Subtraction of Fractions with the Same Denominator means taking away one fraction from another when both fractions have the same bottom number (denominator). Since the denominators are the same, you can subtract the numerators (the top numbers) directly and keep the denominator the same.

Example: Let's subtract 4/7 from 6/7.

1. Step 1: Both fractions have the same denominator, which is 7. This means the fractional units are the same.
2. Step 2: Represent the larger fraction, 6/7, using a rectangular strip model where each part represents 1/7. Shade 6 out of the 7 parts to represent 6/7.
3. Step 3: To subtract 4/7, remove 4 of the shaded parts from the strip:
   • Start with 6 shaded parts representing 6/7.
   • Remove 4 shaded parts, which represents 4/7.
4. Step 4: After removing 4 parts, 2 shaded parts are left, representing 2/7.

So, the result of subtracting 4/7 from 6/7 is 2/7.

Brahmagupta's Method for Subtracting Two Fractions

• Convert the given fractions into equivalent fractions with the same denominator.
• Subtract the numerators while keeping the denominator the same.
• Simplify the result if necessary.

A Pinch of History

• In ancient India, a fraction was referred to as bhinna in Sanskrit, which means "broken." It was also called bhaga or ansha, meaning "part" or "piece."
• The modern global notation for writing fractions originated in ancient India.
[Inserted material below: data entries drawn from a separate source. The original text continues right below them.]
theorem NSet.from_insert {lo k : Nat} (hk : lo ≤ k) (s : NSet) (hs : NSet.from lo s = true) : NSet.from lo (NSet.insert s k) = true := by
  induction s generalizing lo with
  | nil => simp [NSet.insert, NSet.from, hk]
  | cons x rest ih =>
    simp only [NSet.from, Bool.and_eq_true, decide_eq_true_eq] at hs
    simp only [NSet.insert]
    split
    · simp only [NSet.from, Bool.and_eq_true, decide_eq_true_eq]
      exact ⟨hk, by omega, hs.2⟩
    · split
      · simp only [NSet.from, Bool.and_eq_true, decide_eq_true_eq]
        exact hs
      · simp only [NSet.from, Bool.and_eq_true, decide_eq_true_eq]
        exact ⟨hs.1, ih (by omega) hs.2⟩

theorem NSet.contains_insert (s : NSet) (k j : Nat) : (NSet.insert s k).contains j = (decide (j = k) || s.contains j) := by
  induction s with
  | nil => by_cases h : j = k <;> simp [NSet.insert, h]
  | cons x rest ih =>
    simp only [NSet.insert]
    split
    · by_cases h : j = k <;> simp [h]
    · split
      · rename_i h; subst h
        by_cases h : j = k <;> simp [h]
      · simp only [List.contains_cons, ih]
        by_cases h : j = k <;> simp [h]

theorem NSet.contains_remove (s : NSet) (k j : Nat) : (NSet.remove s k).contains j = (decide (j ≠ k) && s.contains j) := by
  unfold NSet.remove
  rw [Bool.eq_iff_iff]
  simp [List.mem_filter, and_comm]

theorem keysFrom_weaken {lo lo' : Nat} (h : lo' ≤ lo) (ks : SMap Nat) (hc : keysFrom lo ks = true) : keysFrom lo' ks = true := by
  cases ks with
  | nil => rfl
  | cons x rest =>
    simp only [keysFrom, Bool.and_eq_true, decide_eq_true_eq] at hc ⊢
    exact ⟨⟨by omega, hc.1.2⟩, hc.2⟩

theorem keysFrom_filter {lo : Nat} (p : Nat × Nat → Bool) (ks : SMap Nat) (hc : keysFrom lo ks = true) : keysFrom lo (ks.filter p) = true := by
  induction ks generalizing lo with
  | nil => rfl
  | cons x rest ih =>
    simp only [keysFrom, Bool.and_eq_true, decide_eq_true_eq] at hc
    have hr := ih hc.2
    by_cases h : p x = true
    · simp only [List.filter_cons, h, if_true, keysFrom, Bool.and_eq_true, decide_eq_true_eq]
      exact ⟨hc.1, hr⟩
    · simp only [List.filter_cons, h]
      exact keysFrom_weaken (by omega) _ hr

theorem keysFrom_set {lo g k : Nat} (hk : k ≠ 0) (hg : lo ≤ g) (ks : SMap Nat) (hc : keysFrom lo ks = true) : keysFrom lo (SMap.set ks g k) = true := by
  induction ks generalizing lo with
  | nil => simp [SMap.set, keysFrom, hg, hk]
  | cons x rest ih =>
    obtain ⟨j, x⟩ := x
    simp only [keysFrom, Bool.and_eq_true, decide_eq_true_eq] at hc
    simp only [SMap.set]
    split
    · simp only [keysFrom, Bool.and_eq_true, decide_eq_true_eq]
      exact ⟨⟨hg, by simp [hk]⟩, ⟨⟨by omega, hc.1.2⟩, hc.2⟩⟩
    · split
      · rename_i h; subst h
        simp only [keysFrom, Bool.and_eq_true, decide_eq_true_eq]
        exact ⟨⟨hg, by simp [hk]⟩, hc.2⟩
      · simp only [keysFrom, Bool.and_eq_true, decide_eq_true_eq]
        exact ⟨hc.1, ih (by omega) hc.2⟩

/-! ### A read after a write -/

@[simp] theorem Memory.byte_setByte (m : Memory) (a : Nat) (b : Byte) (k : Nat) : (m.setByte a b).byte k = if k = a then b else m.byte k :=
  cellRead_cellWrite m.cells a b k

@[simp] theorem Memory.byte_setFull (m : Memory) (g : Nat) (b : Bool) (k : Nat) : (m.setFull g b).byte k = m.byte k := rfl
@[simp] theorem Memory.byte_setPoison (m : Memory) (g : Nat) (b : Bool) (k : Nat) : (m.setPoison g b).byte k = m.byte k := rfl
@[simp] theorem Memory.byte_setKey (m : Memory) (g n k : Nat) : (m.setKey g n).byte k = m.byte k := rfl

@[simp] theorem Memory.isFull_setByte (m : Memory) (a : Nat) (b : Byte) (g : Nat) : (m.setByte a b).isFull g = m.isFull g := rfl
@[simp] theorem Memory.isPoison_setByte (m : Memory) (a : Nat) (b : Byte) (g : Nat) : (m.setByte a b).isPoison g = m.isPoison g := rfl
@[simp] theorem Memory.keyOf_setByte (m : Memory) (a : Nat) (b : Byte) (g : Nat) : (m.setByte a b).keyOf g = m.keyOf g := rfl

@[simp] theorem Memory.isFull_setFull (m : Memory) (g : Nat) (b : Bool) (k : Nat) : (m.setFull g b).isFull k = if k = g then b else m.isFull k := by
  cases b
  · simp only [Memory.isFull, Memory.setFull, if_false, NSet.contains_remove, Bool.false_eq_true]
    by_cases h : k = g <;> simp [h]
  · simp only [Memory.isFull, Memory.setFull, if_true, NSet.contains_insert]
    by_cases h : k = g <;> simp [h]

@[simp] theorem Memory.isPoison_setPoison (m : Memory) (g : Nat) (b : Bool) (k : Nat) : (m.setPoison g b).isPoison k = if k = g then b else m.isPoison k := by
  cases b
  · simp only [Memory.isPoison, Memory.setPoison, if_false, NSet.contains_remove, Bool.false_eq_true]
    by_cases h : k = g <;> simp [h]
  · simp only [Memory.isPoison, Memory.setPoison, if_true, NSet.contains_insert]
    by_cases h : k = g <;> simp [h]

/-! ### Every operation keeps the canonical form -/

/-- The canonical form, part by part. -/
theorem Memory.wf_iff (m : Memory) : m.wf = true ↔
    cellsFrom 0 m.cells = true ∧ NSet.from 0 m.full = true ∧ NSet.from 0 m.poison = true ∧ keysFrom 0 m.keys = true := by
  simp [Memory.wf, and_assoc]

theorem Memory.wf_setByte {m : Memory} (a : Nat) (b : Byte) (h : m.wf = true) : (m.setByte a b).wf = true := by
  rw [Memory.wf_iff] at h ⊢
  exact ⟨cellsFrom_cellWrite b (Nat.zero_le a) _ h.1, h.2⟩

theorem Memory.wf_setFull {m : Memory} (g : Nat) (b : Bool) (h : m.wf = true) : (m.setFull g b).wf = true := by
  rw [Memory.wf_iff] at h ⊢
  refine ⟨h.1, ?_, h.2.2⟩
  cases b
  · exact NSet.from_filter _ _ h.2.1
  · exact NSet.from_insert (Nat.zero_le g) _ h.2.1

theorem Memory.wf_setPoison {m : Memory} (g : Nat) (b : Bool) (h : m.wf = true) : (m.setPoison g b).wf = true := by
  rw [Memory.wf_iff] at h ⊢
  refine ⟨h.1, h.2.1, ?_, h.2.2.2⟩
  cases b
  · exact NSet.from_filter _ _ h.2.2.1
  · exact NSet.from_insert (Nat.zero_le g) _ h.2.2.1

theorem Memory.wf_setKey {m : Memory} (g k : Nat) (h : m.wf = true) : (m.setKey g k).wf = true := by
  rw [Memory.wf_iff] at h ⊢
  refine ⟨h.1, h.2.1, h.2.2.1, ?_⟩
  unfold Memory.setKey
  by_cases hk : k = 0
  · simp only [hk, if_true]; exact keysFrom_filter _ _ h.2.2.2
  · simp only [hk, if_false]; exact keysFrom_set hk (Nat.zero_le g) _ h.2.2.2

/-- A fold of operations that each keep the canonical form keeps it. -/
theorem Memory.wf_foldl {α : Type} (op : Memory → α → Memory) (hop : ∀ m x, m.wf = true → (op m x).wf = true) (xs : List α) (m : Memory)
    (h : m.wf = true) : (xs.foldl op m).wf = true := by
  induction xs generalizing m with
  | nil => exact h
  | cons x rest ih => exact ih _ (hop m x h)

theorem Memory.wf_write {m : Memory} (a n x : Nat) (h : m.wf = true) : (m.write a n x).wf = true :=
  Memory.wf_foldl _ (fun _ _ => Memory.wf_setByte _ _) _ m h

theorem Memory.wf_setGranule {m : Memory} (g : Nat) (data mask : BitVec 128) (h : m.wf = true) : (m.setGranule g data mask).wf = true :=
  Memory.wf_write _ _ _ h

theorem Memory.wf_putCells {m : Memory} (lo : Nat) (cs : List Host.Cell) (h : m.wf = true) : (m.putCells lo cs).wf = true :=
  Memory.wf_foldl _ (fun _ _ => Memory.wf_setByte _ _) _ m h

theorem Memory.wf_zeroRange {m : Memory} (lo n : Nat) (h : m.wf = true) : (m.zeroRange lo n).wf = true := by
  rw [Memory.wf_iff] at h ⊢
  exact ⟨cellsFrom_filter _ _ h.1, NSet.from_filter _ _ h.2.1, NSet.from_filter _ _ h.2.2.1, keysFrom_filter _ _ h.2.2.2⟩

theorem Memory.wf_putSaved {m : Memory} (lo n : Nat) (cs : List Host.Cell) (full poison : NSet) (h : m.wf = true) :
    (m.putSaved lo n cs full poison).wf = true :=
  Memory.wf_foldl _ (fun _ _ => Memory.wf_setPoison _ _) _ _
    (Memory.wf_foldl _ (fun _ _ => Memory.wf_setFull _ _) _ _ (Memory.wf_putCells _ _ (Memory.wf_zeroRange _ _ h)))

theorem Memory.wf_emptyRange {m : Memory} (lo n : Nat) (h : m.wf = true) : (m.emptyRange lo n).wf = true := by
  rw [Memory.wf_iff] at h ⊢
  exact ⟨h.1, NSet.from_filter _ _ h.2.1, h.2.2⟩

theorem Memory.wf_loadData {m : Memory} (pa : Nat) (r : DataRec) (h : m.wf = true) : (m.loadData pa r).wf = true := by
  refine Memory.wf_foldl _ (fun m k hm => ?_) _ _ (Memory.wf_write _ _ _ h)
  have h1 := Memory.wf_setKey (pa / 16 + k) 0 (Memory.wf_setPoison (pa / 16 + k) false hm)
  dsimp only
  split
  · exact Memory.wf_setFull _ _ h1
  · exact h1

theorem Memory.wf_setKeys {m : Memory} (g n k : Nat) (h : m.wf = true) : (m.setKeys g n k).wf = true := by
  unfold Memory.setKeys
  split
  · rw [Memory.wf_iff] at h ⊢
    exact ⟨h.1, h.2.1, h.2.2.1, keysFrom_filter _ _ h.2.2.2⟩
  · induction List.range n with
    | nil => exact h
    | cons i rest ih => exact Memory.wf_setKey _ _ ih

theorem Memory.wf_underKey {m : Memory} (key lo n : Nat) (h : m.wf = true) : (m.underKey key lo n).wf = true := by
  unfold Memory.underKey
  dsimp only
  split
  · exact h
  · refine Memory.wf_setKeys _ _ _ (Memory.wf_foldl _ (fun m g hm => ?_) _ _ h)
    split
    · exact hm
    · exact Memory.wf_setKey _ _ (Memory.wf_write _ _ _ hm)

theorem Memory.wf_cleanRange {m : Memory} (lo n : Nat) (h : m.wf = true) : (m.cleanRange lo n).wf = true := by
  rw [Memory.wf_iff] at h ⊢
  exact ⟨h.1, h.2.1, NSet.from_filter _ _ h.2.2.1, h.2.2.2⟩

theorem Memory.wf_putBlob {m : Memory} (key lo : Nat) (b : Blob) (h : m.wf = true) : (m.putBlob key lo b).wf = true :=
  Memory.wf_cleanRange _ _ (Memory.wf_write _ _ _ (Memory.wf_underKey _ _ _ h))

theorem Memory.wf_putRange {m : Memory} (key lo n : Nat) (cs : List Host.Cell) (h : m.wf = true) : (m.putRange key lo n cs).wf = true := by
  refine Memory.wf_cleanRange _ _ (Memory.wf_putCells _ _ ?_)
  have h1 := Memory.wf_underKey key lo n h
  rw [Memory.wf_iff] at h1 ⊢
  exact ⟨cellsFrom_filter _ _ h1.1, h1.2⟩

/-! ### Ranges -/

theorem Memory.byte_zeroRange (m : Memory) (lo n k : Nat) :
    (m.zeroRange lo n).byte k = if lo ≤ k ∧ k < lo + n then Memory.blank else m.byte k := by
  have := cellRead_filter m.cells (fun c => !(decide (lo ≤ c) && decide (c < lo + n))) k
  unfold Memory.byte Memory.zeroRange
  rw [this]
  by_cases h : lo ≤ k ∧ k < lo + n
  · simp [h]
  · rw [if_neg h, if_pos]
    simp only [Bool.not_eq_true', Bool.and_eq_false_iff, decide_eq_false_iff_not]
    omega

/-- A write of n bytes leaves every byte outside them (R7). -/
theorem Memory.byte_write_other (m : Memory) (a n x k : Nat) (h : k < a ∨ a + n ≤ k) : (m.write a n x).byte k = m.byte k := by
  unfold Memory.write
  have : ∀ (xs : List Nat) (m : Memory), (∀ j ∈ xs, j < n) →
      (xs.foldl (fun acc j => acc.setByte (a + j) (BitVec.ofNat 8 (x / 256 ^ j))) m).byte k = m.byte k := by
    intro xs
    induction xs with
    | nil => intro m _; rfl
    | cons j rest ih =>
      intro m hj
      rw [List.foldl_cons, ih _ (fun i hi => hj i (List.mem_cons_of_mem _ hi)), Memory.byte_setByte]
      have := hj j List.mem_cons_self
      rw [if_neg (by omega)]
  exact this _ m (fun j hj => List.mem_range.mp hj)

@[simp] theorem Memory.byte_setKeys (m : Memory) (g n k a : Nat) : (m.setKeys g n k).byte a = m.byte a := by
  unfold Memory.setKeys
  split
  · rfl
  · induction List.range n with
    | nil => rfl
    | cons i rest ih => rw [List.foldr_cons, Memory.byte_setKey, ih]

@[simp] theorem Memory.byte_cleanRange (m : Memory) (lo n a : Nat) : (m.cleanRange lo n).byte a = m.byte a := rfl

/-- A range made ready to be written under a key keeps every byte outside its granules. -/
theorem Memory.byte_underKey_other (m : Memory) (key lo n k : Nat) (h : k / 16 < lo / 16 ∨ lo + n ≤ k / 16 * 16) : (m.underKey key lo n).byte k = m.byte k := by
  have one : ∀ (m : Memory) (g : Nat), k / 16 ≠ g →
      (if m.keyOf g = key then m else (m.write (16 * g) 16 (m.readAs key g).toNat).setKey g key).byte k = m.byte k := by
    intro m g hg
    split
    · rfl
    · rw [Memory.byte_setKey, Memory.byte_write_other _ _ _ _ _ (by omega)]
  unfold Memory.underKey
  dsimp only
  split
  · rfl
  · rw [Memory.byte_setKeys, List.foldl_cons, List.foldl_cons, List.foldl_nil, one _ _ (by omega), one _ _ (by omega)]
In texts like the Bakshali manuscript(around 300 CE), fractions were written in a way similar to today’s method.
• This method was used by famous mathematicians such as Aryabhata(499 CE), Brahmagupta(628 CE), Sridharacharya(c. 750 CE), and Mahaviracharya (c. 850 CE).
• The line segment between the numerator and denominator in fractions was introduced by A1-Hassar, a Moroccan mathematician, in the 12th century.
• Fractions were also used in ancient cultures like Egypt and Babylon, but they mainly dealt with fractional units, where the numerator was 1. More complex fractions were expressed as sums of these units, known as Egyptian fractions.
• India was the first to introduce general fractions (where the numerator is not necessarily 1) along with rules for arithmetic operations like addition, subtraction, multiplication, and division of fractions.
• The Sulba-sutras from Vedic times show that Indians had discovered rules for operating with fractions long ago.
• Brahmagupta formally codified these rules and methods for fractions in a modern form. His methods for adding and subtracting fractions are still in use today.
• For example, Brahmagupta explained that to add or subtract fractions, you should make their denominators the same by multiplying the numerator and denominator of each fraction by the other denominators. Then, you add or subtract the numerators.
• Indian concepts and methods related to fractions were transmitted to Europe via the Arabs and became common in Europe around the 17th century, eventually spreading worldwide.

Key Points

• Fraction as equal share: When a whole number of units is divided into equal parts and shared equally, a fraction results.
• Fractional Units: When one whole basic unit is divided into equal parts, then each part is called a fractional unit.
• Reading Fractions: In a fraction such as -, 5 is called the numerator and 6 is called the denominator.
• Mixed fractions contain a whole number part and a fractional part.
• Number line: Fractions can be shown on a number line. Every fraction has a point associated with it on the number line.
• Equivalent Fractions: When two or more fractions represent the same share/number, they are called equivalent fractions.
• Lowest terms: A fraction whose numerator and denominator have no common factor other than 1 is said to be in lowest terms or in its simplest form.
• Brahmagupta's method for adding fractions: When adding fractions, convert them into equivalent fractions with the same fractional unit (i.e., the same denominator), and then add the number of fractional units in each fraction to obtain the sum. This is accomplished by adding the numerators while keeping the same denominator.
• Brahmagupta's method for subtracting fractions: When subtracting fractions, convert them into equivalent fractions with the same fractional unit (i.e., the same denominator), and then subtract the number of fractional units. This is accomplished by subtracting the numerators while keeping the same denominator.